/-- Settles O48, by the kind of event: only a STEP and a LOAD write what the invariant speaks of, and RESET
starts again from the reset state. -/
theorem invariantKeptByEveryEvent : Obligations.InvariantKeptByEveryEvent := by
  intro s t hs h
  have hi := hs.issued
  obtain ⟨he, h⟩ | ⟨-, rfl⟩ | ⟨k, b, -, rfl⟩ | ⟨a, b, -, hload, rfl⟩ | ⟨-, rfl⟩ | ⟨-, rfl⟩ := step_next h
  · exact hi.stepEvent (State.issued_started he) h
  · exact hi.of_kept (tickEvent_onlyWrites _) (by simp) id
  · exact hi.of_kept (keyEvent_onlyWrites k b _) (by simp) id
  · exact hi.load b hload
  · exact hi
  · exact invariantHoldsAtReset.of_kept (resetEvent_onlyWrites _) (by simp) (by simp [State.reset])

end Sys2Proof.Machine
end

section
/-!
What may change VF (10_state.md R13): the instructions that write registers are flag writers, or write the
one register they name, or load a run of registers from `V[0]` up.
-/

namespace Sys2Proof.Machine

variable {s t : State}

theorem setReg_next_regsAre (x : Reg) (b : Byte) (s : State) : RegsAre x b s (s.setReg x b).next :=
  s.setReg_reg x b

/-- A register that differs where only one is written is that one. -/
theorem RegsAre.eq_of_ne {x r : Reg} {b : Byte} (h : RegsAre x b s t) (hne : t.reg r ≠ s.reg r) :
    x = r := by
  by_contra hx
  exact hne (by rw [h r, if_neg (Ne.symm hx)])

/-- A meaning that writes `V[x]` and then advances `pc` changes no other register. -/
theorem eq_of_setReg_next {x r : Reg} {b : Byte} (h : (.next (s.setReg x b).next : Result) = .next t)
    (hne : t.reg r ≠ s.reg r) : x = r :=
  RegsAre.eq_of_ne (Host.Outcome.next.inj h ▸ setReg_next_regsAre x b s) hne

/-- A load of registers up to `V[x]` changes no register above it. -/
theorem le_of_execLoadRegs {x r : Reg} (h : execLoadRegs x s = .next t) (hne : t.reg r ≠ s.reg r) :
    r ≤ x := by
  obtain ⟨-, rfl⟩ := execLoadRegs_next h
  by_contra hx
  have hlt : x.val < r.val := not_le.mp hx
  apply hne
  rw [State.next_reg, State.setRegsFrom_reg _ _ _ (by simp [regCount]), dif_neg]
  simp only [Memory.readBytes_length, regCount, not_and]
  omega

/-- Settles O40, by the instructions that have the registers in their list of writes. -/
theorem onlyFlagWritersAndDestinationsChangeVF :
    Obligations.OnlyFlagWritersAndDestinationsChangeVF := by
  intro i s t h hne
  have hregs : .regs ∈ i.writes := (exec_onlyWrites h).mem_of_not_same fun hsame => hne (hsame VF)
  cases i with
  | addReg x y => exact .inl ⟨x, y, by simp⟩
  | subReg x y => exact .inl ⟨x, y, by simp⟩
  | shrReg x y => exact .inl ⟨x, y, by simp⟩
  | subnReg x y => exact .inl ⟨x, y, by simp⟩
  | shlReg x y => exact .inl ⟨x, y, by simp⟩
  | drw x y n => exact .inr (.inl ⟨x, y, n, rfl⟩)
  | ldImm x nn | addImm x nn =>
    obtain rfl := eq_of_setReg_next h hne
    exact .inr (.inr (.inl ⟨nn, by simp⟩))
  | rnd x nn =>
    have written : RegsAre x (Config.freeRandomByte s.draws &&& nn) s t := by
      cases h
      exact setReg_next_regsAre x _ s
    obtain rfl := written.eq_of_ne hne
    exact .inr (.inr (.inl ⟨nn, by simp⟩))
  | ldReg x y | orReg x y | andReg x y | xorReg x y =>
    obtain rfl := eq_of_setReg_next h hne
    exact .inr (.inr (.inr (.inl ⟨y, by simp⟩)))
  | ldVxDT x =>
    obtain rfl := eq_of_setReg_next h hne
    simp
  | ldVxK x =>
    obtain ⟨k, rfl⟩ | rfl := execLdVxK_next h
    · obtain rfl := (setReg_next_regsAre x _ s).eq_of_ne hne
      simp
    · exact absurd rfl hne
  | loadRegs x =>
    obtain rfl : x = VF := le_antisymm (Fin.le_last x) (le_of_execLoadRegs h hne)
    simp
  | _ => simp [Instr.writes] at hregs

end Sys2Proof.Machine
end

section
/-!
The reset contents of memory, the glyphs a program finds there, and the two events that touch no
instruction: a read of the outputs, and RESET.
-/

namespace Sys2Proof.Machine

variable {s : State}

/-! ## The font table -/

theorem config_valid : config.valid = true := by decide

/-- Memory is 0 after RESET outside the font table (10_state.md R35). -/
theorem resetByte_outside_font {a : Nat} (h : a < 0x50 ∨ 0xA0 ≤ a) : resetByte a = 0 := by
  have base : config.fontBase = 0x50 := rfl
  have length : config.fontData.length = 80 := rfl
  rw [resetByte, resetByteOf]
  split
  · rw [List.getElem?_eq_none (by omega), Option.getD_none]
  · rfl

/-- Settles O21: the address of a digit's glyph does not wrap and lies in the font table. -/
theorem glyphAddressLeadsToTheGlyph : Obligations.GlyphAddressLeadsToTheGlyph := by
  intro x s k hfont hdigit hk
  refine ⟨_, rfl, (exec_onlyWrites (i := .ldFVx x) rfl).onlyChanges, rfl, ?_⟩
  have hI : (glyphAddress config (s.reg x)).toNat = 0x50 + 5 * (s.reg x).toNat :=
    glyphAddress_toNat config_valid _
  rw [State.next_mem, State.setI_mem, State.next_I, State.setI_I, hI, hfont _ (by omega) (by omega),
    Nat.add_assoc]
  exact fontData_getElem? (by omega)

/-! ## Reads -/

theorem State.soundOn_iff : s.soundOn = true ↔ s.ST ≠ 0 := by
  rw [State.soundOn, decide_eq_true_iff]
  bv_omega

/-- Settles O45: a read only moves the host's record on. -/
theorem readsChangeNothing : Obligations.ReadsChangeNothing := fun s h =>
  ⟨s.issued, step_of_read h, s.issued_onlyWrites.onlyChanges, rfl, rfl, State.soundOn_iff⟩

/-! ## RESET -/

@[simp] theorem State.reset_reg (r : Reg) : State.reset.reg r = 0 := by
  simp [State.reg, State.reset]

@[simp] theorem State.reset_slot (k : Fin 16) : State.reset.slot k = 0 := by
  simp [State.slot, State.reset]

@[simp] theorem State.reset_keyDown (k : KeyIndex) : State.reset.keyDown k = false := by
  simp [State.keyDown, State.reset]

@[simp] theorem State.reset_pixel (row : Fin 32) (col : Fin 64) : State.reset.pixel row col = false :=
  Display.pixel_blank row col

/-- Settles O46: all of the state but `draws` and the host's record is that of `State.reset`. -/
theorem resetSetsEveryPieceOfState : Obligations.ResetSetsEveryPieceOfState := by
  intro s h
  exact ⟨resetEvent s.issued, step_of_reset h, State.reset_reg, rfl, rfl, State.reset_slot, rfl, rfl, rfl,
    State.reset_pixel, State.reset_keyDown, rfl, rfl, fun _ => resetByte_outside_font,
    fun _ => fontData_getElem?, rfl, rfl⟩

end Sys2Proof.Machine
end

section
/-!
Memory as data: an entry of the canonical form is listed where the memory reads other than after RESET, so
reading alike fixes the list (notes/assumptions/5.md).
-/

namespace Sys2Proof.Machine

theorem Memory.wfFrom_cons {lo a : Nat} {b : Byte} {m : Memory} :
    Memory.wfFrom lo ((a, b) :: m) = true ↔
      lo ≤ a ∧ a < 4096 ∧ b ≠ resetByte a ∧ Memory.wfFrom (a + 1) m = true := by
  simp [Memory.wfFrom, and_assoc]

@[simp] theorem Memory.read_cons_self (a : Nat) (b : Byte) (m : Memory) :
    Memory.read ((a, b) :: m) a = b := if_pos rfl

theorem Memory.read_cons_of_ne {a c : Nat} (h : c ≠ a) (b : Byte) (m : Memory) :
    Memory.read ((a, b) :: m) c = m.read c := if_neg h

/-- A canonical memory that lists nothing reads unlike one that lists something. -/
theorem Memory.not_reads_as_nil {lo a : Nat} {b : Byte} {m : Memory}
    (hm : Memory.wfFrom lo ((a, b) :: m) = true) : Memory.read [] a ≠ Memory.read ((a, b) :: m) a := by
  obtain ⟨-, -, hb, -⟩ := Memory.wfFrom_cons.mp hm
  rw [Memory.read_cons_self]
  exact hb.symm

/-- What the first entry of a canonical memory lists, another one that reads alike does not list later. -/
theorem Memory.head_le_of_reads_alike {lo lo' a a' : Nat} {b b' : Byte} {m m' : Memory}
    (hm : Memory.wfFrom lo ((a, b) :: m) = true) (hm' : Memory.wfFrom lo' ((a', b') :: m') = true)
    (h : Memory.read ((a, b) :: m) a = Memory.read ((a', b') :: m') a) : a' ≤ a := by
  obtain ⟨-, -, hb, -⟩ := Memory.wfFrom_cons.mp hm
  obtain ⟨-, hrest'⟩ := Memory.wfFrom_cons.mp hm'
  have fromHead : Memory.wfFrom a' ((a', b') :: m') = true := Memory.wfFrom_cons.mpr ⟨le_rfl, hrest'⟩
  by_contra hlt
  rw [Memory.read_cons_self, Memory.read_below fromHead (by omega)] at h
  exact hb h

theorem Memory.eq_of_reads_alike {lo : Nat} {m m' : Memory} (hm : Memory.wfFrom lo m = true)
    (hm' : Memory.wfFrom lo m' = true) (h : ∀ a, m.read a = m'.read a) : m = m' := by
  induction m generalizing lo m' with
  | nil =>
    cases m' with
    | nil => rfl
    | cons c' m' => exact absurd (h _) (Memory.not_reads_as_nil hm')
  | cons c m ih =>
    cases m' with
    | nil => exact absurd (h _).symm (Memory.not_reads_as_nil hm)
    | cons c' m' =>
      obtain ⟨a, b⟩ := c
      obtain ⟨a', b'⟩ := c'
      obtain rfl : a = a' := le_antisymm (Memory.head_le_of_reads_alike hm' hm (h a').symm)
        (Memory.head_le_of_reads_alike hm hm' (h a))
      obtain rfl : b = b' := by simpa using h a
      obtain ⟨-, -, -, hrest⟩ := Memory.wfFrom_cons.mp hm
      obtain ⟨-, -, -, hrest'⟩ := Memory.wfFrom_cons.mp hm'
      have restAlike (c : Nat) : Memory.read m c = Memory.read m' c := by
        by_cases hc : c = a
        · rw [hc, Memory.read_below hrest (by omega), Memory.read_below hrest' (by omega)]
        · rw [← Memory.read_cons_of_ne hc b m, h c, Memory.read_cons_of_ne hc]
      rw [ih hrest hrest' restAlike]

/-- Settles O49, by induction on the first memory: the two list the same first entry. -/
theorem canonicalMemoriesAreEqualWhenTheyReadAlike :
    Obligations.CanonicalMemoriesAreEqualWhenTheyReadAlike :=
  fun _ _ hm hm' h => Memory.eq_of_reads_alike hm hm' h

end Sys2Proof.Machine
end

section
/-!
LOAD (20_memory.md R52): inside the contract it is one write, outside it is refused.
-/

namespace Sys2Proof.Machine

variable {s : State} {a : Nat}

theorem loadEvent_allowed (b : Byte) (h : s.mayLoad a = true) :
    loadEvent a b s = .next (s.setMem (s.mem.write a b)) := by
  rw [loadEvent, if_pos h]

theorem loadEvent_refused (b : Byte) (h : ¬ s.mayLoad a = true) :
    loadEvent a b s = .refused (.loadOutsideContract a) := by
  rw [loadEvent, if_neg h]

/-- The contract of LOAD at the time the host issues it. -/
theorem issued_mayLoad_iff {b : Byte} (h : s.nextEvent = .load a b) :
    s.issued.mayLoad a = true ↔ s.host.started = false ∧ 0x200 ≤ a ∧ a < 4096 := by
  rw [mayLoad_iff, State.issued_started_other (by simp [h]), show config.programStart = 0x200 from rfl]

/-- Settles O44, by the two branches of the contract. -/
theorem loadWritesOneProgramByteBeforeSteps : Obligations.LoadWritesOneProgramByteBeforeSteps := by
  intro a b s he hm
  rw [step_of_load he]
  constructor
  · intro hst hlo hhi
    refine ⟨_, loadEvent_allowed b ((issued_mayLoad_iff he).mpr ⟨hst, hlo, hhi⟩), ?_, ?_⟩
    · exact ((s.issued_onlyWrites.trans (State.setMem_onlyWrites _ _)).mono (by simp)).onlyChanges
    · exact Memory.read_write a b hm
  · intro hout
    refine loadEvent_refused b fun hmay => ?_
    obtain ⟨hst, hlo, hhi⟩ := (issued_mayLoad_iff he).mp hmay
    rcases hout with hst' | hlo' | hhi'
    · simp [hst] at hst'
    · omega
    · omega

end Sys2Proof.Machine
end

section
/-!
Transfers of registers in bounds, and the STEP that fetches what was stored: a store is seen by a later
load and by the very next fetch (20_memory.md R54, R57).
-/

namespace Sys2Proof.Machine

variable {s t : State} {x r : Reg}

/-! ## Stores and loads of registers -/

theorem exec_storeRegs_in (h : s.base + x.val < 4096) :
    exec (.storeRegs x) s =
      .next (s.setMem (s.mem.writeBytes s.base (s.regsFrom 0 (regCount x)))).next :=
  storeAtI_in (by rw [State.regsFrom_length, regCount]; omega)

theorem exec_loadRegs_in (h : s.base + x.val < 4096) :
    exec (.loadRegs x) s = .next (s.setRegsFrom 0 (s.mem.readBytes s.base (regCount x))).next :=
  withBounds_in (.inr (by rw [regCount]; omega)) _

/-- After a store of registers each stored one stands at its address (48_index_memory.md R123). -/
theorem read_of_exec_storeRegs (hm : s.mem.wf = true) (h : exec (.storeRegs x) s = .next t)
    (hr : r ≤ x) : t.mem.read (s.base + r.val) = s.reg r := by
  obtain ⟨hb, rfl⟩ := storeAtI_next h
  have hr' : r.val ≤ x.val := hr
  have hcount : s.base ≤ s.base + r.val ∧
      s.base + r.val - s.base < (s.regsFrom 0 (regCount x)).length := by
    rw [State.regsFrom_length, regCount]
    omega
  rw [State.next_mem, State.setMem_mem, Memory.read_writeBytes _ hm hb, dif_pos hcount,
    State.regsFrom_getElem]
  congr 1
  rw [Fin.ext_iff, index16_val]
  omega

theorem pc_of_exec_storeRegs (h : exec (.storeRegs x) s = .next t) : t.pc = s.pc + 2 := by
  obtain ⟨-, rfl⟩ := storeAtI_next h
  rfl

theorem waitKey_of_exec_storeRegs (h : exec (.storeRegs x) s = .next t) : t.waitKey = s.waitKey := by
  obtain ⟨-, rfl⟩ := storeAtI_next h
  rfl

> [Directions]:
Search the preceding listing for the word "first" and pull out every line that holds it.

> [Task answer]:
/-- What the first entry of a canonical memory lists, another one that reads alike does not list later. -/
/-- Settles O49, by induction on the first memory: the two list the same first entry. -/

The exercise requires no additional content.